Directions —
Which lines in the entries below contain the string "lean"? Show each of them in full.

Records from a data collection:
-- ==== Sys2Proof/Laws/WfTugSys.lean ====
section
/-! SUPPORT. The operations and commands of Machine/TugSys.lean keep the canonical form of memory. -/

namespace Sys2Proof.Machine

theorem execRdsr_ok (t : Tid) (rd : RegIx) (imm : BitVec 12) (s : State) (hs : MemOk s) : OutOk (execRdsr t rd imm s) := by
  unfold execRdsr
  repeat' (first | with_reducible assumption | with_reducible apply fetching_ok | with_reducible apply issueWith_ok | with_reducible apply retire_ok | with_reducible apply setG_ok | with_reducible apply tookFree_ok | with_reducible apply violation_ok | with_reducible apply ok_ite | with_reducible apply out_ite | apply hs | simp only [MemOk_mk] | (intro _ _ _; try dsimp only) | (intro _ _; try dsimp only) | split | dsimp only)
theorem srWrite_ok (s : State) (t n : Nat) (x : Word) (hs : MemOk s) (u : State) (h : srWrite s t n x = some u) : MemOk u := by
  unfold srWrite at h
  dsimp only at h
  split at h
  · cases h; exact setThread_ok _ _ _ hs
  · split at h
    · cases h; exact setThread_ok _ _ _ hs
    · split at h
      · cases h; exact setThread_ok _ _ _ hs
      · cases h
theorem execWrsr_ok (t : Tid) (ra : RegIx) (imm : BitVec 12) (s : State) (hs : MemOk s) : OutOk (execWrsr t ra imm s) := by
  unfold execWrsr
  refine fetching_ok _ _ _ _ (fun s hs => ?_) hs
  refine issueWith_ok _ _ _ _ _ ?_ hs
  intro s hs
  generalize h : srWrite s t.val imm.toNat (g s t.val ra.val) = o
  cases o
  · exact retire_ok _ _ (violation_ok _ _ _ _ hs)
  · exact retire_ok _ _ (srWrite_ok _ _ _ _ hs _ h)
theorem fenceCaches_ok (s : State) (t : Nat) (imm : BitVec 12) (hs : MemOk s) : MemOk (fenceCaches s t imm) := by
  unfold fenceCaches
  repeat' (first | with_reducible assumption | with_reducible apply setCore_ok | with_reducible apply ok_ite | with_reducible apply out_ite | apply hs | simp only [MemOk_mk])
theorem execFence_ok (t : Tid) (imm : BitVec 12) (s : State) (hs : MemOk s) : OutOk (execFence t imm s) := by
  unfold execFence
  repeat' (first | with_reducible assumption | with_reducible apply fetching_ok | with_reducible apply whenever_ok | with_reducible apply illegal_ok | with_reducible apply retire_ok | with_reducible apply fenceCaches_ok | with_reducible apply countEvent_ok | with_reducible apply countIssue_ok | with_reducible apply ok_ite | with_reducible apply out_ite | apply hs | simp only [MemOk_mk] | (intro _ _ _; try dsimp only) | (intro _ _; try dsimp only) | split | dsimp only)
theorem execTidewait_ok (t : Tid) (ra : RegIx) (s : State) (hs : MemOk s) : OutOk (execTidewait t ra s) := by
  unfold execTidewait
  dsimp only
  repeat' (first | with_reducible assumption | with_reducible apply fetching_ok | with_reducible apply issueWith_ok | with_reducible apply retire_ok | with_reducible apply giveUp_ok | with_reducible apply ok_ite | with_reducible apply out_ite | apply hs | simp only [MemOk_mk] | (intro _ _ _; try dsimp only) | (intro _ _; try dsimp only) | split)
theorem execSlotwait_ok (t : Tid) (ra : RegIx) (s : State) (hs : MemOk s) : OutOk (execSlotwait t ra s) := by
  unfold execSlotwait
  repeat' (first | with_reducible assumption | with_reducible apply fetching_ok | with_reducible apply issueWith_ok | with_reducible apply giveUp_ok | with_reducible apply retire_ok | apply hs | simp only [MemOk_mk] | (intro _ _ _; try dsimp only) | (intro _ _; try dsimp only) | split | dsimp only)
theorem execTidewaitComplete_ok (t : Tid) (s : State) (hs : MemOk s) : OutOk (execTidewaitComplete t s) := by
  unfold execTidewaitComplete
  repeat' (first | with_reducible assumption | with_reducible apply whenever_ok | with_reducible apply makeReady_ok | with_reducible apply turnedAway_ok | apply hs | simp only [MemOk_mk] | (intro _ _ _; try dsimp only) | (intro _ _; try dsimp only) | split | dsimp only)
theorem execSlotwaitComplete_ok (t : Tid) (s : State) (hs : MemOk s) : OutOk (execSlotwaitComplete t s) := by
  unfold execSlotwaitComplete
  repeat' (first | with_reducible assumption | with_reducible apply whenever_ok | with_reducible apply makeReady_ok | with_reducible apply turnedAway_ok | apply hs | simp only [MemOk_mk] | (intro _ _ _; try dsimp only) | (intro _ _; try dsimp only) | split | dsimp only)
theorem execYield_ok (t : Tid) (s : State) (hs : MemOk s) : OutOk (execYield t s) := by
  unfold execYield
  repeat' (first | with_reducible assumption | with_reducible apply fetching_ok | with_reducible apply issueWith_ok | with_reducible apply giveUp_ok | with_reducible apply retire_ok | with_reducible apply ok_ite | with_reducible apply out_ite | apply hs | simp only [MemOk_mk] | (intro _ _ _; try dsimp only) | (intro _ _; try dsimp only) | split | dsimp only)
theorem execHalt_ok (t : Tid) (s : State) (hs : MemOk s) : OutOk (execHalt t s) := by
  unfold execHalt
  repeat' (first | with_reducible assumption | with_reducible apply fetching_ok | with_reducible apply issueWith_ok | with_reducible apply park_ok | with_reducible apply retire_ok | apply hs | simp only [MemOk_mk] | (intro _ _ _; try dsimp only) | (intro _ _; try dsimp only) | split | dsimp only)
theorem execTimesliceExpiry_ok (t : Tid) (s : State) (hs : MemOk s) : OutOk (execTimesliceExpiry t s) := by
  unfold execTimesliceExpiry
  repeat' (first | with_reducible assumption | with_reducible apply whenever_ok | with_reducible apply giveUp_ok | apply hs | simp only [MemOk_mk])
theorem loseDests_ok (s : State) (t : Nat) (hs : MemOk s) : MemOk (loseDests s t) := by
  unfold loseDests
  repeat' (first | with_reducible assumption | with_reducible apply setCore_ok | with_reducible apply ok_ite | with_reducible apply out_ite | apply hs | simp only [MemOk_mk])
theorem startThread_ok (s : State) (u : Nat) (pc : Word) (hs : MemOk s) : MemOk (startThread s u pc) := by
  unfold startThread
  repeat' (first | with_reducible assumption | with_reducible apply loseDests_ok | with_reducible apply park_ok | with_reducible apply makeReady_ok | with_reducible apply setThread_ok | apply hs | simp only [MemOk_mk])
theorem execTstart_ok (t : Tid) (ra rb : RegIx) (s : State) (hs : MemOk s) : OutOk (execTstart t ra rb s) := by
  unfold execTstart
  dsimp only
  repeat' (first | with_reducible assumption | with_reducible apply fetching_ok | with_reducible apply issueWith_ok | with_reducible apply startThread_ok | with_reducible apply retire_ok | with_reducible apply violation_ok | with_reducible apply ok_ite | with_reducible apply out_ite | apply hs | simp only [MemOk_mk] | (intro _ _ _; try dsimp only) | (intro _ _; try dsimp only) | split)
theorem execTstop_ok (t : Tid) (ra : RegIx) (s : State) (hs : MemOk s) : OutOk (execTstop t ra s) := by
  unfold execTstop
  dsimp only
  repeat' (first | with_reducible assumption | with_reducible apply fetching_ok | with_reducible apply issueWith_ok | with_reducible apply park_ok | with_reducible apply retire_ok | with_reducible apply violation_ok | with_reducible apply ok_ite | with_reducible apply out_ite | apply hs | simp only [MemOk_mk] | (intro _ _ _; try dsimp only) | (intro _ _; try dsimp only) | split)
theorem acceptWord_ok (s : State) (t c rd : Nat) (word : Word) (hs : MemOk s) : MemOk (acceptWord s t c rd word) := by
  unfold acceptWord
  repeat' (first | with_reducible assumption | with_reducible apply countEvent_ok | with_reducible apply sampleCrane_ok | with_reducible apply retire_ok | with_reducible apply setG_ok | with_reducible apply setCrane_ok | apply hs | simp only [MemOk_mk])
theorem execCissue_ok (t : Tid) (rd ra rb : RegIx) (s : State) (hs : MemOk s) : OutOk (execCissue t rd ra rb s) := by
  unfold execCissue
  dsimp only
  repeat' (first | with_reducible assumption | with_reducible apply fetching_ok | with_reducible apply memIssue_ok | with_reducible apply retire_ok | with_reducible apply setG_ok | with_reducible apply violation_ok | with_reducible apply countIssue_ok | with_reducible apply giveUp_ok | with_reducible apply acceptWord_ok | with_reducible apply ok_ite | with_reducible apply out_ite | apply hs | simp only [MemOk_mk] | (intro _ _ _; try dsimp only) | (intro _ _; try dsimp only) | split)
theorem execCissueAccept_ok (t : Tid) (s : State) (hs : MemOk s) : OutOk (execCissueAccept t s) := by
  unfold execCissueAccept
  repeat' (first | with_reducible assumption | with_reducible apply whenever_ok | with_reducible apply makeReady_ok | with_reducible apply acceptWord_ok | with_reducible apply countIssue_ok | with_reducible apply turnedAway_ok | apply hs | simp only [MemOk_mk] | (intro _ _ _; try dsimp only) | (intro _ _; try dsimp only) | split | dsimp only)
theorem acquire_ok (s : State) (t : Nat) (hs : MemOk s) : MemOk (acquire s t) := by
  unfold acquire
  repeat' (first | with_reducible assumption | with_reducible apply setCore_ok | apply hs | simp only [MemOk_mk])
theorem execCwait_ok (t : Tid) (ra rb : RegIx) (s : State) (hs : MemOk s) : OutOk (execCwait t ra rb s) := by
  unfold execCwait
  dsimp only
  repeat' (first | with_reducible assumption | with_reducible apply fetching_ok | with_reducible apply issueWith_ok | with_reducible apply retire_ok | with_reducible apply acquire_ok | with_reducible apply noteWaited_ok | with_reducible apply giveUp_ok | with_reducible apply ok_ite | with_reducible apply out_ite | apply hs | simp only [MemOk_mk] | (intro _ _ _; try dsimp only) | (intro _ _; try dsimp only) | split)
theorem execCwaitComplete_ok (t : Tid) (s : State) (hs : MemOk s) : OutOk (execCwaitComplete t s) := by
  unfold execCwaitComplete
  repeat' (first | with_reducible assumption | with_reducible apply whenever_ok | with_reducible apply makeReady_ok | with_reducible apply acquire_ok | with_reducible apply noteWaited_ok | with_reducible apply turnedAway_ok | apply hs | simp only [MemOk_mk] | (intro _ _ _; try dsimp only) | (intro _ _; try dsimp only) | split | dsimp only)
theorem execCqdepth_ok (t : Tid) (rd ra : RegIx) (s : State) (hs : MemOk s) : OutOk (execCqdepth t rd ra s) := by
  unfold execCqdepth
  repeat' (first | with_reducible assumption | with_reducible apply fetching_ok | with_reducible apply issueWith_ok | with_reducible apply retire_ok | with_reducible apply setG_ok | apply hs | simp only [MemOk_mk] | (intro _ _ _; try dsimp only) | (intro _ _; try dsimp only) | split | dsimp only)

end Sys2Proof.Machine
end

Output of the exercise —
-- ==== Sys2Proof/Laws/WfTugSys.lean ====
/-! SUPPORT. The operations and commands of Machine/TugSys.lean keep the canonical form of memory. -/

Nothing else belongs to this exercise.